Now I must speak of killing. “The figures speak for themselves. In the three years after the withdrawal from Gaza, 11 Israelis were killed by rocket fire. On the other hand, in 2005-7 alone, the IDF killed 1,290 Palestinians in Gaza, including 222 children.” – Avi Shlaim http://www.guardian.co.uk/world/2009/jan/07/gaza-israel-palestine . Now I would not like to be thought to be arguing that any death does not matter. I happen to agree with the Koran that to kill any innocent is in the eyes of God is like destroying the whole universe. Indeed any premature death has ripplles through space and down the generations.Nor is it a matter of Arab or Jew. Not all the 11 Israeli’s killed were Jewish, nor were all the 1’290 Palestinians Arabs or Muslims. (I know someone who had cousins killed in Galilee and in Lebanon in the last war of Israel against that country). But to put more weight on the 13 Israelis killed by primitive rockets than the thousands of Gazans killed over the years by really nasty high tech weapons as a cause of the conflict shows a certain lack of proportion in allocating blame.



But to move on to implying that the free Gaza movement, the I.H.H. perhaps even the Turkish government is Islamist or semi Islamist is to go from lack of nuance and subtlety to – crying out loud! The free gaza movement has of course people from all over the world, including atheists, religious and secular Muslims, Christians, religious and secular Jews including Holocaust survivors.many nationalities including Britons. This was not emphasised in the programme and it was noticeable that no English or Irish people were shown with whom we would have had immediate empathy. Why not?

The I.H.H. can not fairly be called Islamist (please refer again to the dictionary definition) since it gives aid to people in every continent of the world and cooperates with people of all beliefs including the U.N. If giving aid to Bosnia is Islamist, then is NATO Islamist? If giving aid to Haiti is Islamist, then is Israel Islamist? It’s so ridiculous. It’s like calling Christian Aid a Crusader Clerico-Papist organisation. I’s stupid. The Turkish people interviewed, still avaliable on the net, who supported the flotilla are obviously moved by humanity, especially feelings for the children and not so called Islamism.

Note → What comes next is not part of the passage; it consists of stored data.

-- ==== Sys2Proof/Machine/Grading.lean ====
section
/-! DEFINITION. Grading and impedance (chapter 11): tone sets, tones and windows, the perturbation of the reference, the
least-squares fit, capacity, DCIR, OCV relaxation, K-value and their publication. -/

namespace Sys2Proof.Machine

/-! ### Tone sets (R295, R296) -/

/-- The register index of tone `k` of set `t`. -/
def toneIx (t k : Nat) : Nat := 8 * t + k

/-- Period, amplitude and phase of a tone. -/
def toneP (s : State) (t k : Nat) : Nat := s.get Pg.ESTIM (Reg.ESTIM.TONE_PERIOD.ix (toneIx t k))
def toneA (s : State) (t k : Nat) : Nat := s.get Pg.ESTIM (Reg.ESTIM.TONE_AMP.ix (toneIx t k))
def tonePh (s : State) (t k : Nat) : Nat := s.get Pg.ESTIM (Reg.ESTIM.TONE_PHASE.ix (toneIx t k))

/-- Is a tone used (R295)? -/
def toneUsed (s : State) (t k : Nat) : Bool := decide (toneA s t k ≠ 0 ∧ toneP s t k ≠ 0)

/-- The used tones of a set, in TONE order. -/
def usedTones (s : State) (t : Nat) : List Nat := (List.range 8).filter (fun k => toneUsed s t k)

/-- The largest used period of a set. -/
def maxPeriod (s : State) (t : Nat) : Nat := ((usedTones s t).map (toneP s t)).foldl max 0

/-- The first failed check of *Tone set checks*, 0 where the set passes (R295). -/
def toneCheck (s : State) (t : Nat) : Nat :=
  let u := usedTones s t
  let ps := u.map (toneP s t)
  let us := s.periodUs
  if u.isEmpty then 1
  else if (List.range 8).any (fun k => decide ((toneA s t k = 0) ≠ (toneP s t k = 0))) then 2
  else if ps.any (fun p => decide (p * us < 1000 ∨ 10000000 < p * us)) then 3
  else if ps.any (fun p => decide (1 < (ps.filter (fun q => decide (q = p))).length)) then 4
  else if ps.any (fun p => decide (maxPeriod s t % p ≠ 0)) then 5
  else if 100 < sumNat (u.map (toneA s t)) then 6
  else 0

/-- Check a set as at COMMIT: VALID, or the first failed check (R295). -/
def checkSet (s : State) (t : Nat) : State :=
  let f := toneCheck s t
  let s := s.putb Pg.ESTIM (Reg.ESTIM.SET_CFG_VALID.ix t) (decide (f = 0))
  let s := s.put Pg.ESTIM (Reg.ESTIM.SET_CFG_FAIL.ix t) f
  if f = 0 then s else s.event Pg.ESTIM 0

/-- The tone set of a channel's step in force: PERTURB − 1; none without one (R241, R291). -/
def stepSet (s : State) (c : Nat) : Option Nat :=
  if stepActive s c && s.flag (Pg.CHAN c) Reg.CHAN.CONTROL_SOURCE && !s.follower c then
    let p := recByte s (c / 4) (curRec s c) 0x22
    if p = 0 ∨ 4 < p then none else some (p - 1)
  else none

/-- SET_CFG.IN_USE of every set (R296). -/
def refreshInUse (s : State) : State :=
  forIdx 4 s (fun s t => s.putb Pg.ESTIM (Reg.ESTIM.SET_CFG_IN_USE.ix t)
    ((List.range 32).any (fun c => decide (stepSet s c = some t))))

/-! ### Estimator (R16, R284, R310) -/

/-- Is estimation for a channel's bank suspended (R284)? -/
def suspended (s : State) (c : Nat) : Bool :=
  s.flag (Pg.ENG (estimatorOf (c / 4))) Reg.ENG.STATE_EST_SUSPENDED

/-- Q_e: the quanta of an estimator in each frame (R310). -/
def quantaPerFrame (s : State) : Nat := (s.nominal - 100) / 250

/-- Quanta an estimator has reserved for windows. -/
def windowQuanta (s : State) (e : Nat) : Nat :=
  sumNat ((List.range 32).map (fun c =>
    if estimatorOf (c / 4) = e then ((s.grade c).win.map (·.quanta)).getD 0 else 0))

/-- ESTIM:LOAD; an estimator that the member lacks has no quanta (R19). -/
def refreshLoad (s : State) : State :=
  let s := s.put Pg.ESTIM Reg.ESTIM.LOAD_QE (quantaPerFrame s)
  let s := s.put Pg.ESTIM Reg.ESTIM.LOAD_USED8 (2 + windowQuanta s 8)
  s.put Pg.ESTIM Reg.ESTIM.LOAD_USED9 (if s.engPresent 9 then 2 + windowQuanta s 9 else 0)

/-! ### Discards (R292, R299) -/

/-- Record a discard: the function, the reason, the counters and the event (R292). -/
def discard (s : State) (c fn code : Nat) : State :=
  let p := Pg.RESULT c
  let s := (s.put p Reg.RESULT.RES_STATUS_DISCARD_FN fn).put p Reg.RESULT.RES_STATUS_DISCARD_CODE code
  ((s.bump p Reg.RESULT.Z_DISCARDS).bump Pg.ESTIM Reg.ESTIM.DISCARDED).event p 5

/-- Is a DCIR pulse still to come in the step: no estimate of it is in progress? -/
def dcirWaits (g : GradeState) : Bool :=
  match g.dcir with
  | some r => decide (r.stage = 1)
  | none => false

/-- Discard every estimate in progress on a channel with one reason; not capacity with `keepCap`, and not a DCIR pulse that is
still to come with `keepPend`. -/
def discardAll (s : State) (c code : Nat) (keepCap keepPend : Bool) : State :=
  let g := s.grade c
  let keepD := keepPend && dcirWaits g
  let s := if g.win.isSome then discard s c 0 code else s
  let s := if g.cap.isSome && !keepCap then discard s c 1 code else s
  let s := if g.dcir.isSome && !keepD then discard s c 2 code else s
  let s := if g.ocv.isSome then discard s c 3 code else s
  let s := if g.k.isSome then discard s c 4 code else s
  s.setGrade c { s.grade c with
    win := none, cap := if keepCap then g.cap else none, dcir := if keepD then g.dcir else none, ocv := none, k := none }

/-! ### OCV tables (R307, R308) -/

/-- The OCV point `p` of table `t` in 10 µV: 0 the generic table, 1 to 4 the committed slots (R309), whose record holds
TYPE_TAG and the 21 points. -/
def ocvPoint (s : State) (t p : Nat) : Nat :=
  if t = 0 then s.get Pg.ESTIM (Reg.ESTIM.GENERIC_VOLTAGE.ix p)
  else match s.gwords (0x10 + t) with
    | some l => nth 0 l (p + 1)
    | none => 0

/-- OCV_SEL of a channel. -/
def ocvSel (s : State) (c : Nat) : Nat := s.get Pg.ESTIM ⟨0x060 + 4 * (c / 8), 4 * (c % 8) + 3, 4 * (c % 8), 0⟩

/-- The table that an OCV_SEL selects: the generic table for a slot that is not LEARNED (R308). -/
def ocvTable (s : State) (t : Nat) : Nat :=
  if t = 0 ∨ s.flag Pg.ESTIM (Reg.ESTIM.OCV_HDR_LEARNED.ix (t - 1)) = false then 0 else t

/-- The segment of a table that holds a voltage in 10 µV; none outside the table. -/
def ocvSegment (s : State) (t : Nat) (v : Rat) : Option Nat :=
  (List.range 20).find? (fun p => decide (ratN (ocvPoint s t p) ≤ v ∧ v ≤ ratN (ocvPoint s t (p + 1))))

/-- SOC in 0.01 % by linear interpolation, and RANGE (R307). -/
def ocvSoc (s : State) (t : Nat) (v : Rat) : Int × Bool :=
  if v < ratN (ocvPoint s t 0) then (0, true)
  else if ratN (ocvPoint s t 20) < v then (10000, true)
  else match ocvSegment s t v with
    | none => (0, true)
    | some p =>
      let a := ratN (ocvPoint s t p)
      let b := ratN (ocvPoint s t (p + 1))
      if a = b then (500 * p, false) else (quant (500 * (ratN p + (v - a) / (b - a))), false)

/-! ### Starting (R291, R303, R312) -/

/-- Is a mode eligible for tones and DCIR: CC, CP (tones only), or CCCV while CV_ACTIVE = 0? -/
def eligible (s : State) (c : Nat) (cp : Bool) : Bool :=
  let m := s.cmode c
  decide (s.cstate c = Ch.RUN) &&
    (decide (m = Mode.CC) || (cp && decide (m = Mode.CP)) ||
      (decide (m = Mode.CCCV) && !s.flag (Pg.CHAN c) Reg.CHAN.STATUS_CV_ACTIVE))

/-- Offset in milli-volt register to µV. -/
def mvToUv (n : Nat) : Int := n * 1000

/-- A capacity measurement as its step starts. -/
def capStart (s : State) (c : Nat) : CapRun :=
  let hi := mvToUv (s.get Pg.ESTIM Reg.ESTIM.CAP_LIMITS_V_HI)
  let lo := mvToUv (s.get Pg.ESTIM Reg.ESTIM.CAP_LIMITS_V_LO)
  let up := decide (0 < s.geti (Pg.CHAN c) Reg.CHAN.ISET)
  { stage := 1, startV := if up then lo else hi, endV := if up then hi else lo, up := up, q0 := 0, e0 := 0, f0 := 0,
    q := 0, e := 0, f := 0, part := false, last := 0, flags := 0 }

/-- A DCIR measurement as its step starts. -/
def dcirStart (s : State) : DcirRun :=
  let p := Pg.ESTIM
  let ds := [s.get p Reg.ESTIM.DCIR_D_0_D1, s.get p Reg.ESTIM.DCIR_D_0_D2, s.get p Reg.ESTIM.DCIR_D_1_D3]
  { stage := 1, start := s.get p Reg.ESTIM.DCIR_CFG_START, bexp := s.get p Reg.ESTIM.DCIR_D_1_BEXP,
    delta := s.geti p Reg.ESTIM.DCIR_CFG_DELTA_I * 1000, delays := ds, slewRun := 0, cleanRun := 0, hist := [],
    edge := 0, vb := 0, ib := 0, got := [none, none, none], subst := false }

/-- A relaxation fit as its step starts. -/
def ocvStart (s : State) (c : Nat) : OcvRun :=
  ⟨none, 0, s.get Pg.ESTIM Reg.ESTIM.OCV_CFG_SKIP * 1000, s.get Pg.ESTIM Reg.ESTIM.OCV_CFG_BLOCK * 1000, [0, 0, 0],
    false, 0, ocvSel s c⟩

/-- A K-value measurement as its step starts; K_START in whole frames. -/
def kStart (s : State) (c : Nat) : KRun :=
  ⟨none, 0, ceilDivNat (s.get Pg.ESTIM Reg.ESTIM.K_CFG_K_START * 1000000) s.periodUs,
    s.get Pg.ESTIM Reg.ESTIM.K_CFG_KEXP, 0, [], false, 0, ocvSel s c, s.get Pg.ESTIM Reg.ESTIM.CAP_NOM_CAPACITY⟩

/-- Is the tone set of a channel's step VALID, where it has one (R296)? -/
def toneSetOk (s : State) (c : Nat) : Bool :=
  match stepSet s c with
  | some t => s.flag Pg.ESTIM (Reg.ESTIM.SET_CFG_VALID.ix t)
  | none => true

/-- A step in force that no opening has been seen of, resumed after a reset that lost its grading (R63, R160): its tone set is
judged as it resumes. -/
def gradeLatch (s : State) (c : Nat) : State :=
  if stepActive s c && (s.grade c).toneOk.isNone then
    let p := Pg.CHAN c
    s.setGrade c { s.grade c with
      tag := s.get p Reg.CHAN.STEP_TAG_TAG, step := s.get p Reg.CHAN.RCP_STATUS_STEP, toneOk := some (toneSetOk s c) }
  else s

Jane Corbin in a give-away tag stated that I.H.H. headquarters was in the most Islamic part of town. I saw this as a transparent attempt to slur the charity and in my correspondance with Daniel Pearl I suggested that the old city of Istanbul,where their headquartes are I believe situated. Is socially conservative rather than Islamist and that since it is now the working class district of Istanbul would probably where a charity would be situated to keep rents down, and that I would ask a Turkish friend whose brother is a tourist guide in Istanbul. I have now had a reply and she has replied:



“I asked this question to my brother and sister who confirmed that the Fatih is indeed the most conservative area in Istanbul. Poor? I don't know. It is not a shanty town and these do exist in large numbers in the city at least they did when I was a child - not been to Istanbul for a very long time.

Is it a fair comment? I think not. I'm afraid I don't follow the internal politics but can say that the headscarf issue is a big one in Turkey in fact, there is a strong move towards more coverage by women and they are from both poor and wealthy sectors of the society. I am sorry if this does not help you much.”



This does in fact largely confirm what I had expected.



Jane Corbyn also made a rather poor attempt to link the I.H.H. to the Turkish government and to characterise the Turkish government as semi Islamist. Now Erdogan says that a political party can not have a religion, though his religion is the most important thing to him personally. The conflict between religion and secularism is being played out over the headscarf issue not over attitudes to Israel. There are plenty of secular Turks who oppose Israel’s treatment of Gaza, and the present Turkish government is not fundamentally anti Israeli: Erdogan has tried to play honest broker and his moral objections to Israel’s behaviour in Gaza do not come from Islamic fundamentalism – in fact he is careful to quote the Torah and Israeli historians. And many Turks from all walks of life are working hard to make sure that opposition to Israeli policy does not spill over into anti-Semitism and spoil Turkey’s honourable tradition of welcoming and valuing Jewish people.



The whole agenda of the programme that it is Islamists versus the Jewish state just does not wash.





As well as the agenda of the programme being biased it totally failed in its task of investigating what really happened. A forensic investigation would be based first of all on the autopsies, secondly on the testimonials of the journalists on board and would have investigated who withheld evidence and crosschecked all claims and allegations.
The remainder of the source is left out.